This research is significant because it contributes to the literature regarding the determinants of FDI by extending the scope of previous studies, many of which focused on BRICS only, such as Jadhav (2012), Jadhav and Katti (2012), and Vijayakumar et al. (2010). We examine whether the determinants of FDI in BRICS are the same as for MINT. The results of this work can provide policy direction for other fast-growing developing countries that would like to attract FDI. This paper also complements recent literature that has focused on factors determining investment in developing countries, including Bartels et al. (2009), Tuomi (2011), Kolstad and Wiig (2011), Darley (2012), Asongu (2012, 2013b, 2013c, 2015), Ajide and Raheem (2016), Xiong et al. (2015), Safaee and Geray (2017), and Pautwoe and Piabuo (2017).

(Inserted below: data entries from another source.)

-- ==== Sys2Proof/Machine/Operands.lean ====
section
/-! DEFINITION. Command packets as operands (12_command_packets): status codes, the parameter lengths, the Hasp and the holds of each opcode, the command in a slot, and its reply. -/

namespace Sys2Proof.Machine

-- Status codes (R437)
def stDone : Nat := 0x0000
def stNote : Nat := 0x0001
def stBadOpcode : Nat := 0x0010
def stBadParam : Nat := 0x0011
def stBadLength : Nat := 0x0012
def stNoResource : Nat := 0x0020
def stQuota : Nat := 0x0021
def stNotOwner : Nat := 0x0030
def stStaleEpoch : Nat := 0x0031
def stBusy : Nat := 0x0032
def stNotPermitted : Nat := 0x0040
def stTimeout : Nat := 0x0050
def stAborted : Nat := 0x0051
def stKeyBusy : Nat := 0x0060
def stRopeActive : Nat := 0x0070
def stVerifyFailed : Nat := 0x0080
def stInternal : Nat := 0x00F0

/-- The parameter length of an opcode (R438 and its chapters) and, for one whose parameters end in COUNT entries, the COUNT field: offset, bytes, least, most, bytes before the entries, bytes of an entry (R423). None: an opcode outside the index. -/
inductive ParamLen where
  | fixed (n : Nat)
  | counted (off bytes lo hi base entry : Nat)
  | undefined
  deriving DecidableEq, Repr

def paramLen (op : Nat) (p : Bytes) : ParamLen :=
  match op with
  | 0x0101 => .fixed 16 | 0x0102 => .fixed 24 | 0x0103 => .fixed 8 | 0x0104 => .fixed 8 | 0x0105 => .fixed 8
  | 0x0201 => .fixed 80 | 0x0202 => .fixed 24 | 0x0203 => .fixed 8 | 0x0204 => .fixed 8 | 0x0205 => .fixed 24
  | 0x0206 => .fixed 48 | 0x0207 => .fixed 8 | 0x0208 => .fixed 16
  | 0x0301 => .fixed 32 | 0x0302 => .fixed 8 | 0x0303 => .fixed 64 | 0x0304 => .fixed 24
  | 0x0305 => .counted 0 4 1 256 8 8 | 0x0306 => .fixed 20
  | 0x0401 => .fixed 40 | 0x0402 => .fixed 8 | 0x0403 => .fixed 20
  | 0x0501 => .fixed 40 | 0x0502 => .fixed 32 | 0x0503 => .fixed 8 | 0x0504 => .fixed 32 | 0x0505 => .fixed 8
  | 0x0506 => .counted 8 1 1 64 16 8 | 0x0507 => .fixed 64
  | 0x0601 => .fixed 64 | 0x0602 => .fixed 8 | 0x0603 => .fixed 16
  | 0x0701 => .fixed 32 | 0x0702 => .fixed 32
  | 0x0703 => if tb (u8 p 1) 0 then .counted 2 2 1 256 32 8 else .counted 2 2 0 0 32 8
  | 0x0704 => .counted 2 2 1 125 8 32 | 0x0705 => .fixed 8 | 0x0706 => .fixed 8
  | 0x0801 => .fixed 224 | 0x0802 => .fixed 8
  | 0x0901 => .fixed 24 | 0x0902 => .fixed 16 | 0x0903 => .fixed 8 | 0x0904 => .fixed 8 | 0x0905 => .fixed 8
  | 0x0906 => .fixed 16
  | 0x0A01 => .counted 2 2 1 256 8 8 | 0x0A02 => .fixed 16 | 0x0A03 => .fixed 20 | 0x0A04 => .fixed 8
  | 0x0B01 => .fixed 16 | 0x0B02 => .fixed 16
  | _ => .undefined

/-- Groups the sideband carries (R414). -/
def sidebandGroup (op : Nat) : Bool := op / 256 = 0x01 || op / 256 = 0x0A || op / 256 = 0x0B

/-- The Hasp an opcode needs, 0 for none; a parameter out of range needs none (R433). -/
def haspNeeded (op : Nat) (p : Bytes) : Nat :=
  match op with
  | 0x0103 | 0x0104 | 0x0105 => 1
  | 0x0201 | 0x0202 => 2
  | 0x0703 | 0x0704 | 0x0705 | 0x0706 => 3
  | 0x0701 | 0x0702 | 0x0507 => if u8 p 0 = 0 then 3 else 0
  | 0x0801 | 0x0802 => 4
  | 0x0901 | 0x0902 | 0x0903 | 0x0904 | 0x0905 | 0x0906 => 5
  | 0x0B02 => 6
  | 0x0A01 => 7
  | 0x0A04 => 8
  | _ => 0

/-- The tenants a command names (R430, R452). -/
def tenantsNamed (op : Nat) (p : Bytes) : List Nat :=
  let at0 := [u32 p 0]
  let l := match op with
    | 0x0201 | 0x0202 | 0x0203 | 0x0204 | 0x0207 | 0x0208 => at0
    | 0x0205 | 0x0206 => [u32 p 0, u32 p 4]
    | 0x0301 | 0x0302 | 0x0303 | 0x0304 | 0x0401 | 0x0402 | 0x0403 => at0
    | 0x0501 | 0x0502 | 0x0503 | 0x0504 | 0x0505 | 0x0506 => at0
    | 0x0601 | 0x0602 | 0x0603 => at0
    | 0x0507 => if u8 p 0 = 1 then [u32 p 4] else []
    | 0x0701 | 0x0702 => if u8 p 0 = 1 then [u32 p 4] else []
    | 0x0801 => if u8 p 1 = 1 then [] else [u16 p 4]
    | 0x0A01 => ((List.range (u16 p 2)).map fun i => u16 p (12 + 8 * i)).dedup
    | _ => []
  l.filter (· < 256)

/-- Paths that name an egress port. -/
def egressNamed (l : List Nat) : List Hold := (l.filter (· < 16)).map fun e => ⟨.port e, true⟩

/-- The holds a command takes before it begins (R430). -/
def holdsOf (op : Nat) (p : Bytes) : List Hold :=
  let tens := (tenantsNamed op p).map fun t => (⟨.tenant t, op / 256 = 2⟩ : Hold)
  let ex (o : HoldObj) : Hold := ⟨o, true⟩
  let objs : List Hold := match op with
    | 0x0302 | 0x0303 => [ex (.alloc (u32 p 4))]
    | 0x0402 => [ex (.window (u32 p 4))]
    | 0x0501 => ex (.cq (u16 p 0x1A)) :: (if u16 p 0x1C = 0xFFFF then [] else [ex (.cq (u16 p 0x1C))])
    | 0x0502 | 0x0503 => [ex (.qp (u32 p 4))]
    | 0x0505 => [ex (.cq (u32 p 4))]
    | 0x0506 => ex (.qp (u32 p 4)) :: egressNamed ((List.range (u8 p 8)).map fun k => u8 p (16 + 8 * k))
    | 0x0507 => if u8 p 0 = 1 && u32 p 8 ≠ 0xFFFFFFFF then [ex (.qp (u32 p 8))] else []
    | 0x0601 => [ex (.rope (u8 p 8)), ex (.cq (u16 p 0x2A)), ex (.cq (u16 p 0x2C))] ++ egressNamed [u8 p 0x13, u8 p 0x17]
    | 0x0602 | 0x0603 => [ex (.rope (u8 p 4))]
    | 0x0701 | 0x0702 => if u8 p 0 = 0 then [ex (.port (u8 p 1))] else []
    | 0x0703 | 0x0705 | 0x0706 => [ex (.port (u8 p 0))]
    | 0x0104 => if u8 p 0 = 1 then [] else [ex (.port (u8 p 2))]
    | 0x0801 => ex (.key (u8 p 0)) :: (if u8 p 8 = 0 && u8 p 9 ≠ u8 p 0 then [ex (.key (u8 p 9))] else [])
    | 0x0802 => [ex (.key (u8 p 0))]
    | _ => []
  let h := haspNeeded op p
  (tens ++ objs ++ if h = 0 then [] else [ex (.hasp h)]).dedup

/-- Two holds that cannot stand together. -/
def Hold.clash (a b : Hold) : Bool := a.obj = b.obj && (a.excl || b.excl)

-- The command of a slot

def cmdAt (d : Dev) : CmdSlot → Option Cmd
  | .ring p k => (d.ring p k).cmd
  | .sideband => d.ctl.side.cmd

def setCmd (c : CmdSlot) (m : Option Cmd) (d : Dev) : Dev :=
  match c with
  | .ring p k => d.onRing p k fun r => { r with cmd := m }
  | .sideband => d.onSide fun s => { s with cmd := m }

def onCmd (c : CmdSlot) (f : Cmd → Cmd) (d : Dev) : Dev :=
  match cmdAt d c with
  | some m => setCmd c (some (f m)) d
  | none => d

/-- Every slot, in the order of R429. -/
def allSlots : List CmdSlot :=
  (List.range 4).map (.ring .west ·) ++ (List.range 4).map (.ring .east ·) ++ [.sideband]

/-- Commands that hold their objects: begun, or answered with the reply still to be written (R430). -/
def cmdActive (m : Cmd) : Bool := m.stage ≠ .fetched

/-- The command is left running; another row ends it. -/
def leave (c : CmdSlot) (work : List Nat) (d : Dev) : Dev := onCmd c (fun m => { m with stage := .running, work := work }) d

/-- Ring size of CTRL (R442). -/
def ringSlots (r : CmdRing) : Nat := 2 ^ (max 4 (min 8 r.sizeLog2.toNat))

def isDone (st : Nat) : Bool := st = stDone || st = stNote

/-- The 32 bytes of a reply (R424). -/
def replyBytes (d : Dev) (m : Cmd) (st detail value : Nat) (idx : Nat) (phase : Bool) : Bytes :=
  let began := m.ran
  let us := if began then max 1 (min 0xFFFF (ceilDiv (now d - m.began) 500)) else 0
  let changed := m.hdr.hasp ≠ 0 && (d.hasp m.hdr.hasp).epoch ≠ m.hdr.epoch
  toLE 8 m.hdr.cmdId.toNat ++ toLE 2 m.hdr.opcode.toNat ++ toLE 2 st ++ toLE 2 idx ++ toLE 2 detail ++ toLE 8 value
    ++ toLE 4 (leadEpoch d).toNat ++ toLE 2 us ++ zpad 1
    ++ toLE 1 (b2n phase + 2 * b2n changed + 4 * b2n m.late + 8 * b2n m.resultLost)

/-- CONS moves to index i: what was recorded of indices before it ends (R424, R431). -/
def consTo (i : Nat) (r : CmdRing) : CmdRing :=
  let s := ringSlots r
  { r with cons := BitVec.ofNat 16 i
           visible := r.visible.filter fun (b, _) => 0 < ringSub s b i && ringSub s b i ≤ s
           lateTo := r.lateTo.filter (· ≠ i) }

/-- The slot of a ring is answered: CONS advances, the vector is signalled unless NO_IRQ, a stopping ring stops (R419, R426, R436). -/
def retire (p : Side) (k : Nat) (m : Cmd) (d : Dev) : Dev :=
  let r := d.ring p k
  let d := d.onRing p k fun r =>
    let r := { r with cmd := none, refetch := 0, stopping := false }
    if (d.ring p k).enable && (d.ring p k).stopping then r else consTo (ringAdd (ringSlots r) m.idx 1) r
  if tb m.hdr.hflags.toNat 1 then d else msix p r.vector.toNat d

/-- Answer the command of a slot: result record, then reply, then CONS and the message; the holds end (R424 to R426, R430, R436). A command whose port was reset is logged instead. While no control die leads none is answered: the next leader answers it (R397, R399, R432). -/
def answer (c : CmdSlot) (st detail : Nat) (res : Option (Nat × Bytes)) (val : Option Nat) (d : Dev) : Dev :=
  match cmdAt d c, leader d with
  | none, _ => d
  | _, none => d
  | some m, some _ =>
    let value := match val with
      | some v => v
      | none => match res with
        | some (_, b) => if isDone st then u64 b 0 else 0
        | none => 0
    let d := count (if isDone st then 0x0B01 else 0x0B02) 0xFF none 1 d
    match c with
    | .sideband =>
      let d' := setCmd c none d
      -- the Hasp the leader took for it (R435), unless it has been released since (R394)
      let d' := if !m.ran || m.hdr.hasp = 0 || (d'.hasp m.hdr.hasp).epoch ≠ m.hdr.epoch then d' else d'.onHasp m.hdr.hasp fun _ => { epoch := (d'.hasp m.hdr.hasp).epoch + 1#32 }
      emit (.sideband ([0x7E#8, 0x1D#8, 0x5A#8, 0x02#8, 0x00#8] ++ replyBytes d m st detail value 0 true
        ++ (res.map Prod.snd).getD [])) d'
    | .ring p k =>
      if m.orphan then
        logIt 0x0505 4 p.idx [m.hdr.opcode.toNat, m.hdr.cmdId.toNat, st] (d := (setCmd c none d).onRing p k fun r => { r with stopping := false })
      else
        let r := d.ring p k
        let s := ringSlots r
        let d := match res with
          | some (a, b) => if m.resultLost then d else hostWrite p none a b d
          | none => d
        let ready := canIssue d p && (d.host.get p).heldWrites = []
        let d := hostWrite p none (r.replyBase.toNat + m.idx % s * 32)
          (replyBytes d m st detail value m.idx (phaseOf s m.idx)) d
        if ready then retire p k m d
        else heldNote p (.reply k) (setCmd c (some { m with stage := .replied, status := st, holds := if m.ran then m.holds else [] }) d)

/-- Answer the running command of a slot if it is of this opcode. -/
def answerIf (c : CmdSlot) (op st : Nat) (res : Option (Nat × Bytes)) (d : Dev) : Dev :=
  match cmdAt d c with
  | some m => if m.hdr.opcode = BitVec.ofNat 16 op && m.stage = .running then answer c st 0 res none d else d
  | none => d

/-- Reply with a status, DETAIL 0 and no result. -/
def finish (c : CmdSlot) (st : Nat) (d : Dev) : Dev := answer c st 0 none none d
def finishAt (c : CmdSlot) (st detail : Nat) (d : Dev) : Dev := answer c st detail none none d
def finishRes (c : CmdSlot) (st addr : Nat) (res : Bytes) (d : Dev) : Dev := answer c st 0 (some (addr, res)) none d

/-- A reply that waited for the port is written (R387). -/
def retireHeld (p : Side) (k : Nat) (d : Dev) : Dev :=
  match (d.ring p k).cmd with
  | some m => if m.stage = .replied then retire p k m d else d
  | none => d

def retireReplied (p : Side) (d : Dev) : Dev := (List.range 4).foldl (fun d k => retireHeld p k d) d

-- Checks

/-- The offset of the first failing check. -/
def firstBad : List (Nat × Bool) → Option Nat
  | [] => none
  | (o, ok) :: r => if ok then firstBad r else some o

/-- RESULT_ADDR: aligned on a ring, 0 on the sideband (R435). -/
def addrOk (c : CmdSlot) (a align : Nat) : Bool :=
  match c with
  | .ring _ _ => a % align = 0
  | .sideband => a = 0

def slotPort : CmdSlot → Option Side
  | .ring p _ => some p
  | .sideband => none

def isSideband (c : CmdSlot) : Bool := c = .sideband

/-- The bound command of a row: its slot holds a begun command of this opcode, and a control die leads (R397); nothing else runs (log 1). -/
def runCmd (c : CmdSlot) (op : Nat) (f : Bytes → Dev → Dev) (d : Dev) : Dev :=
  match cmdAt d c, leader d with
  | some m, some _ => if m.stage = .begun && m.hdr.opcode = BitVec.ofNat 16 op then f m.params d else d
  | _, _ => d

/-- As runCmd, BAD_PARAM at the first failing check of the fields. -/
def runChk (c : CmdSlot) (op : Nat) (chk : Bytes → Dev → List (Nat × Bool)) (f : Bytes → Dev → Dev) (d : Dev) : Dev :=
  runCmd c op (fun p d => match firstBad (chk p d) with
    | some o => finishAt c stBadParam o d
    | none => f p d) d

/-- The port may manage the tenant (R452). -/
def mgmtOk (c : CmdSlot) (t : Tenant) : Bool :=
  match c with
  | .ring .west _ => t.par.mgmtW
  | .ring .east _ => t.par.mgmtE
  | .sideband => false

/-- The tenant a command names at an offset of its parameters, which DETAIL gives (R425): BAD_PARAM when it is FREE, NOT_PERMITTED from a port that does not manage it (R452), and under the freeze rule BUSY while it is FREEZING or FROZEN (R462). -/
def withTenantAt (off : Nat) (c : CmdSlot) (n : Nat) (busyRule : Bool) (f : Tenant → Dev → Dev) (d : Dev) : Dev :=
  match d.ten? n with
  | none => finishAt c stBadParam off d
  | some t =>
    if !mgmtOk c t then finishAt c stNotPermitted off d
    else if busyRule && (t.st = .freezing || t.st = .frozen) then finish c stBusy d
    else f t d

/-- A TENANT field at offset 0. -/
def withTenant (c : CmdSlot) (n : Nat) (busyRule : Bool) (f : Tenant → Dev → Dev) (d : Dev) : Dev := withTenantAt 0 c n busyRule f d

/-- QUOTA_EXCEEDED: QUOTA_HIT, and the event when it goes from 0 to 1 (R471). -/
def quotaHit (c : CmdSlot) (n which : Nat) (d : Dev) : Dev :=
  let was := ((d.ten? n).map (·.quotaHit)).getD true
  let d := d.onTen n fun t => { t with quotaHit := true }
  finish c stQuota (if was then d else postEvent n 0x14 n which 0 d)

end Sys2Proof.Machine
end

The remainder of this paper is organized as follows. Section “Background and Related Literature” presents the theoretical basis for this research along with a review of the literature on FDI. Section “Methodology” describes the methodology employed by this study, while Section “Results and Discussions” delivers the results and a discussion. Our concluding remarks are given in Section “Conclusion”, including suggestions for the direction of future work.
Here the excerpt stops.